Ecco allora che il giovane musicista, incomincia a stancarsi di andare a scuola, si stanca di studiare, si rifiuta di collaborare, sbuffa. Vorrebbe divertirsi andando a spasso con gli amici perché, per tutta l’adolescenza l’individuo cerca di conservare il modello infantile, in cui tutto è sotto forma di gioco.
Durante gli esami di diploma di strumento, si trovano infatti molto spesso alcuni studenti che, al termine delle prove, ti dicono che hanno studiato poco i “pezzi d’obbligo”, perché semplicemente non gli piaceva lo stile o l’autore, facendo rifiorire così il proprio modello infantile. Crescendo però, il giovane musicista si piega alle necessità sociali,formando così inconsapevolmente tre tipi di personalità diverse tra loro:
Il primo paradigma di allievo è il musicista ludico (forse la maggior parte?) . Cerca il divertimento e considera lo studio in Conservatorio una dura necessità (spesso imposta dai genitori) , qualcosa che fa per, poi, poter godere del tempo libero e dello svago. Le persone di tipo ludico aspettano con ansia la sera o il fine settimana per andare a divertirsi. Aspettano ora dopo ora, di uscire dalla scuola. Passano la serata in birrerie o al bar . Sognano le vacanze, i viaggi e ne parlano in continuazione. Vanno a sciare, fanno sport.
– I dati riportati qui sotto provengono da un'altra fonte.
/-! ### The end of an episode (R349, R360) -/

/-- A transition to ENDED: the hart is discarded, and every unanswered action of its pairs is answered. -/
def State.endEpisode (s : State) (n cause : Nat) (code : DWord) : State :=
  match s.episodeOf n with
  | none => s
  | some e =>
    if e.st == .ended then s
    else
      let dead := fun (x : Episode) => { x with
        st := .ended, cause := cause, code := code, waiting := none, record := none, hart := Hart.clear }
      let s1 := (s.modEpisode n dead).leaveCore n
      let s2 : State := { s1 with parkedReqs := s1.parkedReqs.filter fun r => r.req.episode != some n }
      (s2.pairs.filter fun p => p.ep == n).foldl (fun s p =>
        (s.modPair p.num fun p => p.answerAll n (endStatus cause) s.now p.unanswered).wakeSteps p.num) s2

def causeExit : Nat := 0
def causeKilled : Nat := 1
def causeTimeout : Nat := 2

/-! ### The control port (R348) -/

/-- Runs a command of the control port at the head of its queue. -/
def onOrrery (op : Nat) (f : State → Cmd → State × Word × DWord) (s : State) : Out :=
  onRun (fun s => (s.pendingCmd 1 op).isSome)
    (fun s => match s.pendingCmd 1 op with
      | some c =>
        let r := f s c
        r.1.finishCommand 1 r.2.1 r.2.2
      | none => s) s

/-- The fields that only EPNEW names are zero. -/
def noWindow (c : Cmd) : Bool := c.zero == 0 && c.va == 0 && c.target == 0 && c.size == 0
/-- A command that names an episode in arg[11:0], and no other field. -/
def onlyEpisode (c : Cmd) : Bool := noWindow c && c.asid == 0 && c.attr == 0 && decide (c.arg < 4096)

/-- Where an episode's window lies in its own address space (R347). -/
def epWindow : Nat := 0x0000400000000000
/-- Where the pair pages of an episode lie. -/
def pairBase : Nat := 0x00007FFF00000000

/-- Whether EPNEW's fields are well formed. -/
def epnewOk (c : Cmd) : Bool :=
  c.zero == 0 && c.arg == 0 && decide (c.attr < 2 ^ 48) && rangeOk c.va c.size (2 ^ 21) && decide (c.size ≤ 2 ^ 36)
    && c.target % 2 == 0 && decide (c.target < c.size)

/-- An episode as EPNEW makes it. -/
def newEpisode (n : Nat) (c : Cmd) : Episode :=
  { num := n, st := .stopped, asid := c.asid, va := BitVec.ofNat 64 c.va, size := BitVec.ofNat 64 c.size,
    entry := BitVec.ofNat 64 c.target, budget := c.attr, active := c.attr, cause := 0, code := 0, hart := Hart.clear, onCore := false, waiting := none, record := none, clock := 0, ran := 0 }

def State.epNew (s : State) (c : Cmd) : State × Word × DWord :=
  if !epnewOk c || !(s.spaces.any fun x => x.asid == c.asid) then (s, cmdBad, 0)
  else match firstFrom (fun n => (s.episodeOf n).isNone) 4096 0 with
    | none => (s, cmdFull, 0)
    | some n =>
      if s.allMapped c.asid c.va c.size then
        ({ s with episodes := s.episodes ++ [newEpisode n c] }, cmdOk, BitVec.ofNat 64 n)
      else (s, cmdNotMapped, 0)

def execEpnew (s : State) : Out := onOrrery 1 State.epNew s

/-- The hart as EPGO starts it (R349). -/
def Episode.start (e : Episode) : Episode :=
  { e with
    st := .running
    hart := (({ Hart.clear with pc := BitVec.ofNat 64 epWindow + e.entry }.set xA0 (BitVec.ofNat 64 e.num)).set xA1
      (BitVec.ofNat 64 pairBase)).set xSp (BitVec.ofNat 64 epWindow + e.size)
    clock := 0
    active := e.budget }

def State.epGo (s : State) (c : Cmd) : State × Word × DWord :=
  if !onlyEpisode c then (s, cmdBad, 0)
  else match s.episodeOf c.arg with
    | some e => if e.st == .stopped then ((s.modEpisode c.arg Episode.start).makeReady c.arg, cmdOk, 0) else (s, cmdBusy, 0)
    | none => (s, cmdBusy, 0)

def execEpgo (s : State) : Out := onOrrery 2 State.epGo s

def State.epKill (s : State) (c : Cmd) : State × Word × DWord :=
  if !onlyEpisode c || (s.episodeOf c.arg).isNone then (s, cmdBad, 0)
  else (s.endEpisode c.arg causeKilled 0, cmdOk, 0)

def execEpkill (s : State) : Out := onOrrery 3 State.epKill s

def State.epFree (s : State) (c : Cmd) : State × Word × DWord :=
  if !onlyEpisode c then (s, cmdBad, 0)
  else match s.episodeOf c.arg with
    | none => (s, cmdBusy, 0)
    | some e =>
      if e.st != .ended || s.pairs.any (fun p => p.ep == e.num) then (s, cmdBusy, 0)
      else ({ s with episodes := s.episodes.filter fun x => x.num != e.num }, cmdOk,
        pair64 (BitVec.ofNat 32 e.cause) (lo32 e.code))

def execEpfree (s : State) : Out := onOrrery 4 State.epFree s

/-- A pair as PAIRBIND binds it (R352, R354). -/
def newPair (n ep slot asid : Nat) : StepPair :=
  { num := n, ep := ep, slot := slot, asid := asid, ring := List.replicate 16 (List.replicate 64 0), atail := 0, ahead := 0,
    weights := [], obs := [], sdrop := 0, last := 0, staging := List.replicate 64 0 }

def State.pairBind (s : State) (c : Cmd) : State × Word × DWord :=
  let n := bits c.arg 0 13
  let ep := bits c.arg 16 12
  let slot := bits c.arg 32 6
  if !noWindow c || c.attr != 0 || bits c.arg 13 3 != 0 || bits c.arg 28 4 != 0 || bits c.arg 38 26 != 0
      || !(s.spaces.any fun x => x.asid == c.asid) then (s, cmdBad, 0)
  else if (s.pairOf n).isSome then (s, cmdBusy, 0)
  else if s.pairs.any fun p => p.ep == ep && p.slot == slot then (s, cmdOverlap, 0)
  else match s.episodeOf ep with
    | some e =>
      if e.st == .ended then (s, cmdBusy, 0)
      else ({ s with pairs := s.pairs ++ [newPair n ep slot c.asid] }, cmdOk, 0)
    | none => (s, cmdBusy, 0)

def execPairbind (s : State) : Out := onOrrery 5 State.pairBind s

/-- Whether the episode of a pair is STOPPED or RUNNING. -/
def State.pairLive (s : State) (p : StepPair) : Bool :=
  match s.episodeOf p.ep with | some e => e.st != EpSt.ended | none => false

/-- The STEPR at which a fibre is parked on pair n. -/
def Fibre.onPair (n : Nat) (f : Fibre) : Option StepWait :=
  match f.park with
  | some { why := .steps x, .. } => if x.pair = n then some x else none
  | _ => none

/-- A fibre parked in STEPR on pair n goes on with code NOPAIR. -/
def Fibre.noPair (z : Bool) (n : Nat) (f : Fibre) : Fibre :=
  match f.onPair n with
  | some x => (f.set z x.d.toNat stNopair).resume
  | none => f

/-- The fibres of a wave that are parked in STEPR on pair n end it with code NOPAIR (R361). -/
def Wave.noPair (n : Nat) (w : Wave) : Wave :=
  { w.retireLate (fun f => (f.onPair n).isSome) with fibres := w.fibres.map (Fibre.noPair w.zen n) }

/-- A pair is unbound: the weight of its records goes home, and the fibres that wait there are released at once (R361). -/
def State.unbind (s : State) (p : StepPair) : State :=
  let s1 := (p.obs.filterMap Obs.weight).foldl (fun (s : State) c => s.weightHome c.phase c.amount) s
  { s1 with pairs := s1.pairs.filter (fun x => x.num != p.num), waves := s1.waves.map (Wave.noPair p.num) }

def State.pairFree (s : State) (c : Cmd) : State × Word × DWord :=
  if !noWindow c || c.asid != 0 || c.attr != 0 || decide (8192 ≤ c.arg) then (s, cmdBad, 0)
  else match s.pairOf c.arg with
    | none => (s, cmdBad, 0)
    | some p => if s.pairLive p then (s, cmdBusy, 0) else (s.unbind p, cmdOk, 0)

def execPairfree (s : State) : Out := onOrrery 6 State.pairFree s

def State.epBudget (s : State) (c : Cmd) : State × Word × DWord :=
  if !noWindow c || c.asid != 0 || decide (2 ^ 48 ≤ c.attr) || decide (4096 ≤ c.arg) || (s.episodeOf c.arg).isNone then
    (s, cmdBad, 0)
  else (s.modEpisode c.arg fun e => { e with budget := c.attr }, cmdOk, 0)

def execEpbudget (s : State) : Out := onOrrery 7 State.epBudget s

/-! ### Calls of the monitor (R350, R351) -/

/-- Whether an episode runs on a core. -/
def Episode.runs (e : Episode) : Bool := e.st == .running && e.onCore && e.waiting.isNone && e.record.isNone

/-- Acts on an episode that satisfies a condition. -/
def onEpisode (n : Nat) (p : State → Episode → Bool) (f : State → Episode → State) (s : State) : Out :=
  onRun (fun s => match s.episodeOf n with | some e => p s e | none => false)
    (fun s => match s.episodeOf n with | some e => f s e | none => s) s

/-- The instructions that an episode on a core has run leave its hart so (R345; log 34). -/
def State.moveHart (s : State) (n : Nat) (h : Hart) : State :=
  match s.episodeOf n with
  | some e => if e.runs && h.ok then s.modEpisode n fun e => { e with hart := h } else s
  | none => s

/-- FENCE: an acquire and a release of the episode at system scope (R346). -/
def State.fenceHart (s : State) (n : Nat) : State :=
  match s.episodeOf n with
  | some e => if e.runs then s.releaseHost.modEpisode n Episode.skip else s
  | none => s

/-- A read of a CSR into x register rd; an illegal one is an exception, which kills the episode (R345, R347). -/
def State.csrHart (s : State) (n csr rd : Nat) : State :=
  match s.episodeOf n with
  | some e =>
    if e.runs && decide (rd < 32) then match s.csrValue e.hart csr with
      | some v => s.modEpisode n fun e => ({ e with hart := e.hart.set rd v } : Episode).skip
      | none => s.endEpisode n causeKilled 0
    else s
  | none => s

/-- A write of a CSR; an illegal one is an exception, which kills the episode (R345, R347). -/
def State.csrSet (s : State) (n csr : Nat) (v : DWord) : State :=
  match s.episodeOf n with
  | some e =>
    if e.runs then match e.hart.csrSet csr v with
      | some h => s.modEpisode n fun e => ({ e with hart := h } : Episode).skip
      | none => s.endEpisode n causeKilled 0
    else s
  | none => s

/-- An ECALL with function k in a7 (R350). -/
def Episode.calls (e : Episode) (k : Nat) : Bool := e.runs && (e.hart.get xA7).toNat == k
/-- The argument of an ECALL, in a0. -/
def Episode.arg (e : Episode) : DWord := e.hart.get xA0

/-- WAIT. -/
def State.ecallWait (s : State) (limit : Nat) (e : Episode) : State :=
  match s.pendingSlot e.num with
  | some slot => s.modEpisode e.num (Episode.setA0 (BitVec.ofNat 64 slot))
  | none =>
    (s.modEpisode e.num fun x => { x with waiting := some (if limit = 0 then none else some (s.now + limit)) }).leaveCore
      e.num

def execEcallWait (e limit : Nat) (s : State) : Out :=
  onEpisode e (fun _ x => x.calls 0 && x.arg.toNat == limit)
    (fun s x => (s.modEpisode e Episode.skip).ecallWait limit x) s

/-- EXIT. -/
def execEcallExit (e : Nat) (code : DWord) (s : State) : Out :=
  onEpisode e (fun _ x => x.calls 1 && x.arg == code) (fun s x => s.endEpisode x.num causeExit code) s

/-- The back of the ready order. -/
def State.toBack (s : State) (e : Nat) : State := (s.modEpisode e fun x => { x with onCore := false }).makeReady e

/-- YIELD. -/
def execEcallYield (e : Nat) (s : State) : Out :=
  onEpisode e (fun _ x => x.calls 2) (fun s x => (s.modEpisode e Episode.skip).toBack x.num) s

/-- Any other function. -/
def execEcallOther (e : Nat) (s : State) : Out :=
  onEpisode e (fun _ x => x.runs && decide (2 < (x.hart.get xA7).toNat))
    (fun s x => s.modEpisode x.num fun e => (Episode.setA0 (-1) e).skip) s

/-- Whether the limit of a WAIT has come. -/
def Episode.limitOver (now : Nat) (e : Episode) : Bool :=
  match e.waiting with | some (some t) => decide (t ≤ now) | _ => false

def State.waitLimit (s : State) (e : Episode) : State :=
  (s.modEpisode e.num fun x => ({ x with waiting := none } : Episode).setA0 (-1)).makeReady e.num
In mancanza d’altro, stanno davanti al televisore, oppure con gli amici, parlando del più e del meno. Non sopportano il tempo vuoto, perciò trovano sempre qualche «passatempo» (a patto che debba essere di puro divertimento, dalla “partita di calcio” in tv, alle serate passate sulle chat di Facebook).
Il secondo modello di allievo è quello attivo. E tutto proiettato all’esterno, si lascia assorbire dallo studio, dall’attività. Il suo unico desiderio è dominare, controllare il mondo. Non ha veri svaghi, divertimenti. Tutto ciò che fa, anche una festa o una semplice gita, ha sempre uno scopo pratico, gli serve per manipolare uomini, creare rapporti sociali utili. Non ha un momento di intimità, non resta mai solo con se stesso, non si interroga sullo scopo della sua vita. Il suo tempo è uniformemente pieno e costringe tutti gli altri a seguire il suo ritmo.
Il terzo tipo di allievo, (quello che ogni insegnante desidererebbe avere) mette al primo posto l’apprendimento, la conoscenza, l’arricchimento personale. Possiamo chiamarlo l’esploratore. A differenza dei due modelli precedenti, legge, studia, utilizza qualsiasi esperienza per imparare, per riflettere. Anche di fronte ad un insuccesso, un dolore, un tradimento, si domanda: cosa posso imparare da ciò che mi accade, come posso utilizzarlo per conoscere meglio me stesso e gli altri? Se fa un viaggio, studia la storia del paese, lo confronta con il suo. Se deve passare il tempo in una sala di aspetto guarda l’architettura, osserva i diversi tipi umani che entrano ed escono. Ogni volta che incontra una persona, beve con ansia le sue parole, sperando che gli possa rivelare qualcosa di nuovo. Mentre il tipo attivo giudica buoni coloro che gli servono e cattivi quelli che lo ostacolano, egli non dà giudizi perentori, ma cerca di capire tutti.
Imparare a riconoscere questi paradigmi e ad utilizzarne tutti relativi filtri nascosti, consentirebbe ad ogni insegnante di strumento di migliorare le proprie relazioni interpersonali con i propri alunni, potenziando, in modo naturale, tutti quei canali comunicativi, necessari per insegnargli a generare delle performance.
Provate a rifletterci: che senso ha utilizzare nella musica sempre e solo degli schemi del passato per le attuali esigenze dei Millennials?
I conservatori di musica devono essere oggi più seri che mai. Devono essere capaci di far star bene gli alunni, per diventare un’alternativa al mondo diseducativo nel quale viviamo, per “rieducare” i giovani a impegnarsi, a studiare, a faticare e trasformarli in cittadini migliori. Non basta però insegnare. Bisogna voler insegnare e non si può diventare insegnanti per puro ripiego.